» **What you should do**
Please return only the lines from the one holding "sends it. -/" through the one holding "def inbound300 : Frame", exactly as they appear in the records below, both ends included.

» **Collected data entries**
★ ★ ★

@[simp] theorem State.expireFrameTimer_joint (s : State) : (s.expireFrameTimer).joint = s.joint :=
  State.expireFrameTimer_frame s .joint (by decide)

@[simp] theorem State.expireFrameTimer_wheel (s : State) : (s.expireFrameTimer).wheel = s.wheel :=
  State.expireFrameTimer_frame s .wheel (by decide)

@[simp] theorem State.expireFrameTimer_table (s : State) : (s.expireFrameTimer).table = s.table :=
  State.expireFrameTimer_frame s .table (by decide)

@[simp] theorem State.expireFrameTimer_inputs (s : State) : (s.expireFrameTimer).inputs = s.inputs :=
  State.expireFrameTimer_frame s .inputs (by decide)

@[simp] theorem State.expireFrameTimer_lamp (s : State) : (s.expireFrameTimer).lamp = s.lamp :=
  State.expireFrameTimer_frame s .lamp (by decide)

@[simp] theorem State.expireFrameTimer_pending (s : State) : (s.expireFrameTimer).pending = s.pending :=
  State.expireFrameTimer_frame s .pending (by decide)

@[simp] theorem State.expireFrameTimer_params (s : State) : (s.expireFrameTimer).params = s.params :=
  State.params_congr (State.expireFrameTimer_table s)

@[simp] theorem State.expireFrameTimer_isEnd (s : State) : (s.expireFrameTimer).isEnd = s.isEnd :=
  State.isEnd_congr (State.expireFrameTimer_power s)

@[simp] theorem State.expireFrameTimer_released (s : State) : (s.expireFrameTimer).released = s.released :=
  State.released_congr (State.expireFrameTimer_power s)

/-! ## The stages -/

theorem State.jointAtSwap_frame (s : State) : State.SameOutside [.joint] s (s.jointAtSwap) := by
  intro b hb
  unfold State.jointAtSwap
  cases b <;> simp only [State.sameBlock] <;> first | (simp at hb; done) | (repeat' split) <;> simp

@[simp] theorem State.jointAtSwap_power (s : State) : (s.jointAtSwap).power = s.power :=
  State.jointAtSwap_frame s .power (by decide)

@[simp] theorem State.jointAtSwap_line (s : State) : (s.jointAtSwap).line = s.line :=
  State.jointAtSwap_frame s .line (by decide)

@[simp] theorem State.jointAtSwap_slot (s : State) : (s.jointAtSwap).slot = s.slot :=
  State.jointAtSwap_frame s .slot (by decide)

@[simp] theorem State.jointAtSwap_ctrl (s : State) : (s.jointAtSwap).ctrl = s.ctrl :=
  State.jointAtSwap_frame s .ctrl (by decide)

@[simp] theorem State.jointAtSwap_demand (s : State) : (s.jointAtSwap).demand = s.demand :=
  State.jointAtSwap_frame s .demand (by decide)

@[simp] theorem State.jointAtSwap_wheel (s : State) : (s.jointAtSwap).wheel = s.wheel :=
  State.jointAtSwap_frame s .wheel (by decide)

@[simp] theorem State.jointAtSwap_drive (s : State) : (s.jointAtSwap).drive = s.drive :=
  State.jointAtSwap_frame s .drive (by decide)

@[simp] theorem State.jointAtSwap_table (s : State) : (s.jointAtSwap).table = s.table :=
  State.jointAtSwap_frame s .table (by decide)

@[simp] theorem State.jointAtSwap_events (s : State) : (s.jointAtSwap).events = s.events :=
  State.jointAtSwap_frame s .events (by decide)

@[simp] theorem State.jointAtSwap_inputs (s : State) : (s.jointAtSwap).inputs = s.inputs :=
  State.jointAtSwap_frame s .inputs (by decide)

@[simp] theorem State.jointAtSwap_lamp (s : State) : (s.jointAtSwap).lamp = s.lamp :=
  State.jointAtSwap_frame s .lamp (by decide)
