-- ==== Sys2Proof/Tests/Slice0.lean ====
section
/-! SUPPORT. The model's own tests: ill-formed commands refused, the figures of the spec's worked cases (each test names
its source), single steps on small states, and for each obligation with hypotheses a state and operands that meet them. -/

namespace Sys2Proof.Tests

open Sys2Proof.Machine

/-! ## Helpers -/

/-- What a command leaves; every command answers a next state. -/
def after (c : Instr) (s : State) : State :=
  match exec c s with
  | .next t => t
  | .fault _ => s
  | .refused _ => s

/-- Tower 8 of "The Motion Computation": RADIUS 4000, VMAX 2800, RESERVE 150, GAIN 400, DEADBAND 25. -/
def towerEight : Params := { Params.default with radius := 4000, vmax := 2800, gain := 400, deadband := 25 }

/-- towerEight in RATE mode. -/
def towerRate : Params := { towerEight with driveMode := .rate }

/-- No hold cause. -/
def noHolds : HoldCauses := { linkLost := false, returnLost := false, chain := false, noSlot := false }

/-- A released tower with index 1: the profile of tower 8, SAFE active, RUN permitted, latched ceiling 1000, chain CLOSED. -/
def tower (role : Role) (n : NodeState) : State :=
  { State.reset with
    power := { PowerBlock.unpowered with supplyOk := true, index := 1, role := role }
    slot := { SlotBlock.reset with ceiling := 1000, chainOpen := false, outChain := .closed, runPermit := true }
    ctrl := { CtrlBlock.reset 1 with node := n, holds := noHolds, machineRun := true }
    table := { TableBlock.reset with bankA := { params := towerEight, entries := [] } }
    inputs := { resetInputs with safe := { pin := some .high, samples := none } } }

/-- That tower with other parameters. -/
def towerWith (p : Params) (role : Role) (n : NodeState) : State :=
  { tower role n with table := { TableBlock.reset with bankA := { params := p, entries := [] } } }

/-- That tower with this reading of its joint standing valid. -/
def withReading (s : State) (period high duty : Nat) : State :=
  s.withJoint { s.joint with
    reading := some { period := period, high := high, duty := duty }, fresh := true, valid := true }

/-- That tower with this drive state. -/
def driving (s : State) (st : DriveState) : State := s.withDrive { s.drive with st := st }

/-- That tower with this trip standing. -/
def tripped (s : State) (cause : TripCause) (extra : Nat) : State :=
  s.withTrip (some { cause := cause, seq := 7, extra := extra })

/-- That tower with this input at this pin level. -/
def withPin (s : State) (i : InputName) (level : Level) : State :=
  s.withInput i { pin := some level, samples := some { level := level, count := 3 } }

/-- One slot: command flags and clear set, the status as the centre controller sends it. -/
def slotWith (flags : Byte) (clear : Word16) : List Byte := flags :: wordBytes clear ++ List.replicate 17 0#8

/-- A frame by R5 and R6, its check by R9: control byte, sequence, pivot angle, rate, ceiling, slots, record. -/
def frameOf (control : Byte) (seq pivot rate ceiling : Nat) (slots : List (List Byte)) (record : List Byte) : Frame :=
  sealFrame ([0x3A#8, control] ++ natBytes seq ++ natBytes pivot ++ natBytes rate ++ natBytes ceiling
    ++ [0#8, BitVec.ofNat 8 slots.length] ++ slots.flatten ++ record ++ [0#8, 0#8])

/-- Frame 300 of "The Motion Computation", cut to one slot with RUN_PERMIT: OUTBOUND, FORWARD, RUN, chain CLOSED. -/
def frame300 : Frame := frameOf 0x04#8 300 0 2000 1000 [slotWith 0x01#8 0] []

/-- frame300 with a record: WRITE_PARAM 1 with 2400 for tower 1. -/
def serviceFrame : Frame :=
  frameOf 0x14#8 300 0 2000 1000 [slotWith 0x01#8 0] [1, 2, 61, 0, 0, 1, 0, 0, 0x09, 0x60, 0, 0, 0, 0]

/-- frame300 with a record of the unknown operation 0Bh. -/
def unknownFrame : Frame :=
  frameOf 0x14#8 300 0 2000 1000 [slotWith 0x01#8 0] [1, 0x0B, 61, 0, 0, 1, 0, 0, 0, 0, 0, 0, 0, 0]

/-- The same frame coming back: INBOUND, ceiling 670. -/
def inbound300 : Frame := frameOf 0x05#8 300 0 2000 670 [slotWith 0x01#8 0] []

★ ★ ★

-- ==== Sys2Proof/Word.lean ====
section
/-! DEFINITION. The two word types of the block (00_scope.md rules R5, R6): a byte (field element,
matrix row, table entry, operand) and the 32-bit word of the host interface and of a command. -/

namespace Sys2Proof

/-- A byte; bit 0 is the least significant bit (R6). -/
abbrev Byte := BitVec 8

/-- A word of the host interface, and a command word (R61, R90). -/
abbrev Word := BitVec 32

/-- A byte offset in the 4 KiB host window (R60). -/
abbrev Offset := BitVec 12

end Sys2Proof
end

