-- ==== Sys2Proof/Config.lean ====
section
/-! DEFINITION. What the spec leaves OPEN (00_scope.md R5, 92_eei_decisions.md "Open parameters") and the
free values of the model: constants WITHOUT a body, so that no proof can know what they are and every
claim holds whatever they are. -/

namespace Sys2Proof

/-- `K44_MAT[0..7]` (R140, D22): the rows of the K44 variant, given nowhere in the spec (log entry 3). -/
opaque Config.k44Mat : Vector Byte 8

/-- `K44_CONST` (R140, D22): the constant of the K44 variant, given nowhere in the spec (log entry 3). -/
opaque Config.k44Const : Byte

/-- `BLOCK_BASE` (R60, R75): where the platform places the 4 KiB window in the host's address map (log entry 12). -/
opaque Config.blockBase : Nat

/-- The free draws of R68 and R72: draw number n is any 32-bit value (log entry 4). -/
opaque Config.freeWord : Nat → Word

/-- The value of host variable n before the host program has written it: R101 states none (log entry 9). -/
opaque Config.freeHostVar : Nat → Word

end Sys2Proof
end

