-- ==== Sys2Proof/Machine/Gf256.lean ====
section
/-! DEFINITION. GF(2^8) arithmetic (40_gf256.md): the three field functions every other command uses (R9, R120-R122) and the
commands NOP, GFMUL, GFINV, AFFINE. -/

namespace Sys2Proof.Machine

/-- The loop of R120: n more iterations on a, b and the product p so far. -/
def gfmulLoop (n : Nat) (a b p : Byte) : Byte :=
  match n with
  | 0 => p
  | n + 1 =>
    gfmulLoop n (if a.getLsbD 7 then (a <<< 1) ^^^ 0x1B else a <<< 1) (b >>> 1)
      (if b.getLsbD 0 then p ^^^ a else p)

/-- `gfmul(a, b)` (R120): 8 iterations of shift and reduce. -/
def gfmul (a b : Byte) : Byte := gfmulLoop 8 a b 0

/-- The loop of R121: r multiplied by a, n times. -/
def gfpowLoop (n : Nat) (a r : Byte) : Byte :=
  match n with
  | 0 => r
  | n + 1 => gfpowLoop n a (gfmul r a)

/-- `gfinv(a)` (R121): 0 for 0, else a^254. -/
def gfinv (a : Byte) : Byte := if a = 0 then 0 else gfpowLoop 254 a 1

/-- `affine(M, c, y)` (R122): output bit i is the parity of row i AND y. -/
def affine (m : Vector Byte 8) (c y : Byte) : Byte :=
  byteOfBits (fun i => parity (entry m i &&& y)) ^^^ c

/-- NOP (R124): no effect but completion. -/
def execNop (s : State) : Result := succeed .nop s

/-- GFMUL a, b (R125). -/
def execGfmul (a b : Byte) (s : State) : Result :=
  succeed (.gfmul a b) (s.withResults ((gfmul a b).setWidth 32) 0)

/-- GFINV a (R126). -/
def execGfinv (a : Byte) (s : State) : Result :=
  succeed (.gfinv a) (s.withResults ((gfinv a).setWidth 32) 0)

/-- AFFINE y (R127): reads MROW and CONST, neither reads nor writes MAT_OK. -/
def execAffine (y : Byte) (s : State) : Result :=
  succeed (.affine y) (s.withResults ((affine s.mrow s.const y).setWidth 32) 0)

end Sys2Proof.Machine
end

★ ★ ★

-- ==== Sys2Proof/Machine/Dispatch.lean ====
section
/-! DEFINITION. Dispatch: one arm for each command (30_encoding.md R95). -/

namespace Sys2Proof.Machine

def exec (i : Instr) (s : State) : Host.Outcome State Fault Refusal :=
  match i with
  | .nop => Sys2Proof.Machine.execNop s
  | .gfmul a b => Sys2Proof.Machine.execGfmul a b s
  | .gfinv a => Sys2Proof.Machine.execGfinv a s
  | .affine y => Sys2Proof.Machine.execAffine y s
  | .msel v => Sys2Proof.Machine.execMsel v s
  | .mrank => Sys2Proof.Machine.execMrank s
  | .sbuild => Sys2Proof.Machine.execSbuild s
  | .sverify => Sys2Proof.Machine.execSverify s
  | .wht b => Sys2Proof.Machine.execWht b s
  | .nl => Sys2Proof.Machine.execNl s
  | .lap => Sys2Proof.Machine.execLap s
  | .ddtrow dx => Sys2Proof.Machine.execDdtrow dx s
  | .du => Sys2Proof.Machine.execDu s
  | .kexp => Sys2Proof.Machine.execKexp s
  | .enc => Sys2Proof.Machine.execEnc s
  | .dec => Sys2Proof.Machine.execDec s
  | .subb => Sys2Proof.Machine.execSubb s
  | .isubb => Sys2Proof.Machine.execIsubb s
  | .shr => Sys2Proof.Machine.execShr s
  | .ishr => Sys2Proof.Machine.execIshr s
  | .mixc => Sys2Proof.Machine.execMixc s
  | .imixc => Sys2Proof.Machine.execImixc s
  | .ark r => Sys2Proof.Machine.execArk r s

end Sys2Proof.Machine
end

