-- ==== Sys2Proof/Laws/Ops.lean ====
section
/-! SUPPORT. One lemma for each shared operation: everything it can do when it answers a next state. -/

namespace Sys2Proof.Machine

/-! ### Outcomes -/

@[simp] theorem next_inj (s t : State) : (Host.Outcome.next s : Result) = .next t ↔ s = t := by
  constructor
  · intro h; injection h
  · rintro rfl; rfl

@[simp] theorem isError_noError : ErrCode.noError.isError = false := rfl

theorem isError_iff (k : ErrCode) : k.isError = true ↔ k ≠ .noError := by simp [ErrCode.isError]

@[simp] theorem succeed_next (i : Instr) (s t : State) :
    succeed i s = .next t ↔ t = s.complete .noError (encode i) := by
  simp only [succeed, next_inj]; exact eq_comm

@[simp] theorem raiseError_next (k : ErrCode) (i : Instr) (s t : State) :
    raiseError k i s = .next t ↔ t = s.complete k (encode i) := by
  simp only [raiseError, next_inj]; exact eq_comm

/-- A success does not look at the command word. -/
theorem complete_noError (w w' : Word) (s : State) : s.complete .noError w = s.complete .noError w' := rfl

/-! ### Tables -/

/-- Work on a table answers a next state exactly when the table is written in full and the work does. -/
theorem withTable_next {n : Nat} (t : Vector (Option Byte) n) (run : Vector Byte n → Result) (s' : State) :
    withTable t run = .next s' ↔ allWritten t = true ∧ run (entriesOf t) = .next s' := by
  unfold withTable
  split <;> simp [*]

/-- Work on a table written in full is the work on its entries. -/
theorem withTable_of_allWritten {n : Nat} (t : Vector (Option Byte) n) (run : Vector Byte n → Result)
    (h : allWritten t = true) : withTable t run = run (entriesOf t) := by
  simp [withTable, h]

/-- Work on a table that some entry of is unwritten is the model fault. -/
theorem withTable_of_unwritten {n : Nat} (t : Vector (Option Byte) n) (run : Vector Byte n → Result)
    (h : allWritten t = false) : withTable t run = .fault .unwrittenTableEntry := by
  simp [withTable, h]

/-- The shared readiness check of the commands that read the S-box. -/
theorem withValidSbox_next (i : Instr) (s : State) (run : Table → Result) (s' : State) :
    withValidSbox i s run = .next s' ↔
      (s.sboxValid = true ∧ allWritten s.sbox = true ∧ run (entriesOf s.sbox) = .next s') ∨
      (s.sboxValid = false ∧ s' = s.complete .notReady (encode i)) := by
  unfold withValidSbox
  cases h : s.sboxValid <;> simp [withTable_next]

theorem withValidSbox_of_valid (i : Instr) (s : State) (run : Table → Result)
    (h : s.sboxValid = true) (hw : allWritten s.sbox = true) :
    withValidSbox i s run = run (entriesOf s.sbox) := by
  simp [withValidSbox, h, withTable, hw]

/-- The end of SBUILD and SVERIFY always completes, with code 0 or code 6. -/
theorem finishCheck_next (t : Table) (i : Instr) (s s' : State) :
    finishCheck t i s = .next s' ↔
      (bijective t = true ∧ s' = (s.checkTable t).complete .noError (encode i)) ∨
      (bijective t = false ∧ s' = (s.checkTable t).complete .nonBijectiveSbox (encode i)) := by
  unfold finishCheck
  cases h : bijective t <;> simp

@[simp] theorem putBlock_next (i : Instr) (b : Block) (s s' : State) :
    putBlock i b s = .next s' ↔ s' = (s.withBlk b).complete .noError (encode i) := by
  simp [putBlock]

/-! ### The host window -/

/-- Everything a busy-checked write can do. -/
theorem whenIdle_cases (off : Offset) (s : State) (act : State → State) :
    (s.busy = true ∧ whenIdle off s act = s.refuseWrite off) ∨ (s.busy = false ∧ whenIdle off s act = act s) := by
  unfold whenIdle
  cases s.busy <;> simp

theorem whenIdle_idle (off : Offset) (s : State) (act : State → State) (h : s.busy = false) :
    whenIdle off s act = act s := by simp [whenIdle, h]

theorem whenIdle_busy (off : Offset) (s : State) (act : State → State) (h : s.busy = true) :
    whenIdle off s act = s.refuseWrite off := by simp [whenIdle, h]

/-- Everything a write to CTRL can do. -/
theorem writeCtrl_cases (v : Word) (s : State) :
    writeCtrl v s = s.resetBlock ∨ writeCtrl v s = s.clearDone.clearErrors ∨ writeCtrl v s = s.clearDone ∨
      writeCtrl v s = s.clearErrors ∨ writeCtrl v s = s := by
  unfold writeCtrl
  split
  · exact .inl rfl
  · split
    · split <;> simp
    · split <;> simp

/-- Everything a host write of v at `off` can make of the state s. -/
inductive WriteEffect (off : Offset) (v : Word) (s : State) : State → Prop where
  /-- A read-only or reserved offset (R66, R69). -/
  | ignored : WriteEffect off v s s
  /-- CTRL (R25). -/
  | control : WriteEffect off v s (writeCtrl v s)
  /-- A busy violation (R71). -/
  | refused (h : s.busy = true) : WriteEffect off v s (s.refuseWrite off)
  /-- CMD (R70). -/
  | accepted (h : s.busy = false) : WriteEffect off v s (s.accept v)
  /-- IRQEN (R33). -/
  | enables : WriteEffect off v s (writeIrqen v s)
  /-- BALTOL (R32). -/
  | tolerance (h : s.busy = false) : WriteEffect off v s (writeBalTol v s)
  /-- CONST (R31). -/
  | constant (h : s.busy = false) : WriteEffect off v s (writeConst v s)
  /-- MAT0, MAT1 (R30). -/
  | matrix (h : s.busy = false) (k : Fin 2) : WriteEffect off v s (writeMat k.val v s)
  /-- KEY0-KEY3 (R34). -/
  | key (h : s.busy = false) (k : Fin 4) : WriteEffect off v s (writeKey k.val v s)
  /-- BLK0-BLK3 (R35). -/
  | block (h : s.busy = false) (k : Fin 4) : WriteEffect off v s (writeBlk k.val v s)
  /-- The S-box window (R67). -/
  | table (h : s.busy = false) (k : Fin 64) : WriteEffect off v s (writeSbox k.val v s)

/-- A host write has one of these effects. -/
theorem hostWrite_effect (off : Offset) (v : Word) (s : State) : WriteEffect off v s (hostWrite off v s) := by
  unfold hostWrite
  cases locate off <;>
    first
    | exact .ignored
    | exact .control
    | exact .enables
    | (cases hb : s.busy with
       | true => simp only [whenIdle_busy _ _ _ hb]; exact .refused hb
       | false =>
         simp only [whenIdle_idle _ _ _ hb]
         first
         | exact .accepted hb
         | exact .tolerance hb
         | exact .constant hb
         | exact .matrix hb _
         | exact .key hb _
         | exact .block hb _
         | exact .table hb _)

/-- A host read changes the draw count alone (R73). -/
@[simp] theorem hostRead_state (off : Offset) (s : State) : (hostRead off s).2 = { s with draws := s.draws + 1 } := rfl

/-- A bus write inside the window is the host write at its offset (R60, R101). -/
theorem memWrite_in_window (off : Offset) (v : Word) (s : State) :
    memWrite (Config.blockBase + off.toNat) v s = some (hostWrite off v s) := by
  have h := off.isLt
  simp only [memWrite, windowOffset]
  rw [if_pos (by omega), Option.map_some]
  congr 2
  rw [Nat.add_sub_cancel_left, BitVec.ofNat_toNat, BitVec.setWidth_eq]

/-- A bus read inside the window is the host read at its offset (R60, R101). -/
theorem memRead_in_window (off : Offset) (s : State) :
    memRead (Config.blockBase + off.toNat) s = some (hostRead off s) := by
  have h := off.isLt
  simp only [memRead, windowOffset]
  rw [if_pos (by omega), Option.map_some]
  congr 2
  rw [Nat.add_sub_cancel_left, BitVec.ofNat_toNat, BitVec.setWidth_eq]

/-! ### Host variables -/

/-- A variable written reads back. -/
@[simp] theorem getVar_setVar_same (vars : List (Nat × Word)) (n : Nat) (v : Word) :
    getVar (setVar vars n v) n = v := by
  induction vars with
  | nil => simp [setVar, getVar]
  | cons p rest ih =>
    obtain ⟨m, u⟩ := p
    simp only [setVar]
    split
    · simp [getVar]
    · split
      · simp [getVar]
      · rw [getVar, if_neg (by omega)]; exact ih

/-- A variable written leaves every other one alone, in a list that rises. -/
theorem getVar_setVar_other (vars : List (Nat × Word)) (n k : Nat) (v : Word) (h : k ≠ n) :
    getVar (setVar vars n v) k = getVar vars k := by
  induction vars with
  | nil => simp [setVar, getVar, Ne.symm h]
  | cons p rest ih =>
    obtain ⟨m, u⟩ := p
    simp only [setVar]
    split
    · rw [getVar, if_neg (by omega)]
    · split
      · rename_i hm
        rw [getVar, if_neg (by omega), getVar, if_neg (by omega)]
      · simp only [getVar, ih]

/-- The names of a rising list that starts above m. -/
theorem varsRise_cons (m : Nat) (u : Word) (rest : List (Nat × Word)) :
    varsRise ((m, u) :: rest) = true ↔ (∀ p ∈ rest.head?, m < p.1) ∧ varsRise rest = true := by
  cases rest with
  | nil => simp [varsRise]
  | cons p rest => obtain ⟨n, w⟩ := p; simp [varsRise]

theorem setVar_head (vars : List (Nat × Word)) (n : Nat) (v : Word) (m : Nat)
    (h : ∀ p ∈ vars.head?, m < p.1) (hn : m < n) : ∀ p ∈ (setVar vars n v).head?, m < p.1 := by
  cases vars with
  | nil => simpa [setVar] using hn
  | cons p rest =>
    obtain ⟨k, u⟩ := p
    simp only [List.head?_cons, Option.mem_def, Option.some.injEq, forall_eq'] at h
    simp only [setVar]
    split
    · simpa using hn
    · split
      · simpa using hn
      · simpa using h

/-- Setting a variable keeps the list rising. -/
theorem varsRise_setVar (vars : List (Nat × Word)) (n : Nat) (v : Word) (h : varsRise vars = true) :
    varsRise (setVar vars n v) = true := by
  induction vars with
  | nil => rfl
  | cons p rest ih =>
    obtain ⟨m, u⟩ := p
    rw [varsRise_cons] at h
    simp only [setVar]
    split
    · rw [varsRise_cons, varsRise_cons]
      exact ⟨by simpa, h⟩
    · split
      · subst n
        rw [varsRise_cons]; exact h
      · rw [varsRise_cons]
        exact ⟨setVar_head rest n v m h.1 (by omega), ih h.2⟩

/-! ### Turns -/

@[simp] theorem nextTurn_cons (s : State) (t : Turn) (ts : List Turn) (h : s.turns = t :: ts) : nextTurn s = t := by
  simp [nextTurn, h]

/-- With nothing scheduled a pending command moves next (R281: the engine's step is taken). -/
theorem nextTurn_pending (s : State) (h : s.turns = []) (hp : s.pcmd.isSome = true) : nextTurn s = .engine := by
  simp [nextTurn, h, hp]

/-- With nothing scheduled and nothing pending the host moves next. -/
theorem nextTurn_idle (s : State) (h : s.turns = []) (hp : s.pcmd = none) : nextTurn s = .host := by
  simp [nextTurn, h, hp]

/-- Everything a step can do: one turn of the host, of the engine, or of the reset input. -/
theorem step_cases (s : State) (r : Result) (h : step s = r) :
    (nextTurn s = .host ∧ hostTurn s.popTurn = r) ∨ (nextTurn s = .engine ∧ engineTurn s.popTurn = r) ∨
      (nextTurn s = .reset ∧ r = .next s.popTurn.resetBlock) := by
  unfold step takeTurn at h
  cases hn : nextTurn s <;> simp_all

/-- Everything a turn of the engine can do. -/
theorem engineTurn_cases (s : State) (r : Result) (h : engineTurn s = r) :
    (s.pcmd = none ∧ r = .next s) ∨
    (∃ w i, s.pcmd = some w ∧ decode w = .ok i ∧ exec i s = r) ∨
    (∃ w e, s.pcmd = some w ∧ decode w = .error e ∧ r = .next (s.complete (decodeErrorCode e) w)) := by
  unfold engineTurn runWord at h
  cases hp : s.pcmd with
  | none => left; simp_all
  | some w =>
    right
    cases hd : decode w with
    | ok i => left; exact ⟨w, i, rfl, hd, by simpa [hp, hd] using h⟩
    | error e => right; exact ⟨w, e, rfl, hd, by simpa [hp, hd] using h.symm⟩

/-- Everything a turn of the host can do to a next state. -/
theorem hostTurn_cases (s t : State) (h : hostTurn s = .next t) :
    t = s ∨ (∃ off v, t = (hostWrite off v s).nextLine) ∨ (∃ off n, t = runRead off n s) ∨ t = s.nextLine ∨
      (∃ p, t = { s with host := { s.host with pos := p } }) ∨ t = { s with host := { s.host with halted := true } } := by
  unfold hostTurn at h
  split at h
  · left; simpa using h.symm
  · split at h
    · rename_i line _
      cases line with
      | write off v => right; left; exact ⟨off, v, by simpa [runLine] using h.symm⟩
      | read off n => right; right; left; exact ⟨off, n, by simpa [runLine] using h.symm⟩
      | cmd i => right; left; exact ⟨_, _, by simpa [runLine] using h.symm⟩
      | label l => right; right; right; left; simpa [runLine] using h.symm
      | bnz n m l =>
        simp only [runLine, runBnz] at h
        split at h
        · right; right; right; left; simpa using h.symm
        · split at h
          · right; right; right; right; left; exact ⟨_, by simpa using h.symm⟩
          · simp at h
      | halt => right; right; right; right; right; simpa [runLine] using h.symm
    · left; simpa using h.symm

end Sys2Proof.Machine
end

★ ★ ★

» **Task answer**
/-- One slot: command flags and clear set, the status as the centre controller sends it. -/
def slotWith (flags : Byte) (clear : Word16) : List Byte := flags :: wordBytes clear ++ List.replicate 17 0#8

/-- A frame by R5 and R6, its check by R9: control byte, sequence, pivot angle, rate, ceiling, slots, record. -/
def frameOf (control : Byte) (seq pivot rate ceiling : Nat) (slots : List (List Byte)) (record : List Byte) : Frame :=
  sealFrame ([0x3A#8, control] ++ natBytes seq ++ natBytes pivot ++ natBytes rate ++ natBytes ceiling
    ++ [0#8, BitVec.ofNat 8 slots.length] ++ slots.flatten ++ record ++ [0#8, 0#8])

/-- Frame 300 of "The Motion Computation", cut to one slot with RUN_PERMIT: OUTBOUND, FORWARD, RUN, chain CLOSED. -/
def frame300 : Frame := frameOf 0x04#8 300 0 2000 1000 [slotWith 0x01#8 0] []

/-- frame300 with a record: WRITE_PARAM 1 with 2400 for tower 1. -/
def serviceFrame : Frame :=
  frameOf 0x14#8 300 0 2000 1000 [slotWith 0x01#8 0] [1, 2, 61, 0, 0, 1, 0, 0, 0x09, 0x60, 0, 0, 0, 0]

/-- frame300 with a record of the unknown operation 0Bh. -/
def unknownFrame : Frame :=
  frameOf 0x14#8 300 0 2000 1000 [slotWith 0x01#8 0] [1, 0x0B, 61, 0, 0, 1, 0, 0, 0, 0, 0, 0, 0, 0]

/-- The same frame coming back: INBOUND, ceiling 670. -/
def inbound300 : Frame := frameOf 0x05#8 300 0 2000 670 [slotWith 0x01#8 0] []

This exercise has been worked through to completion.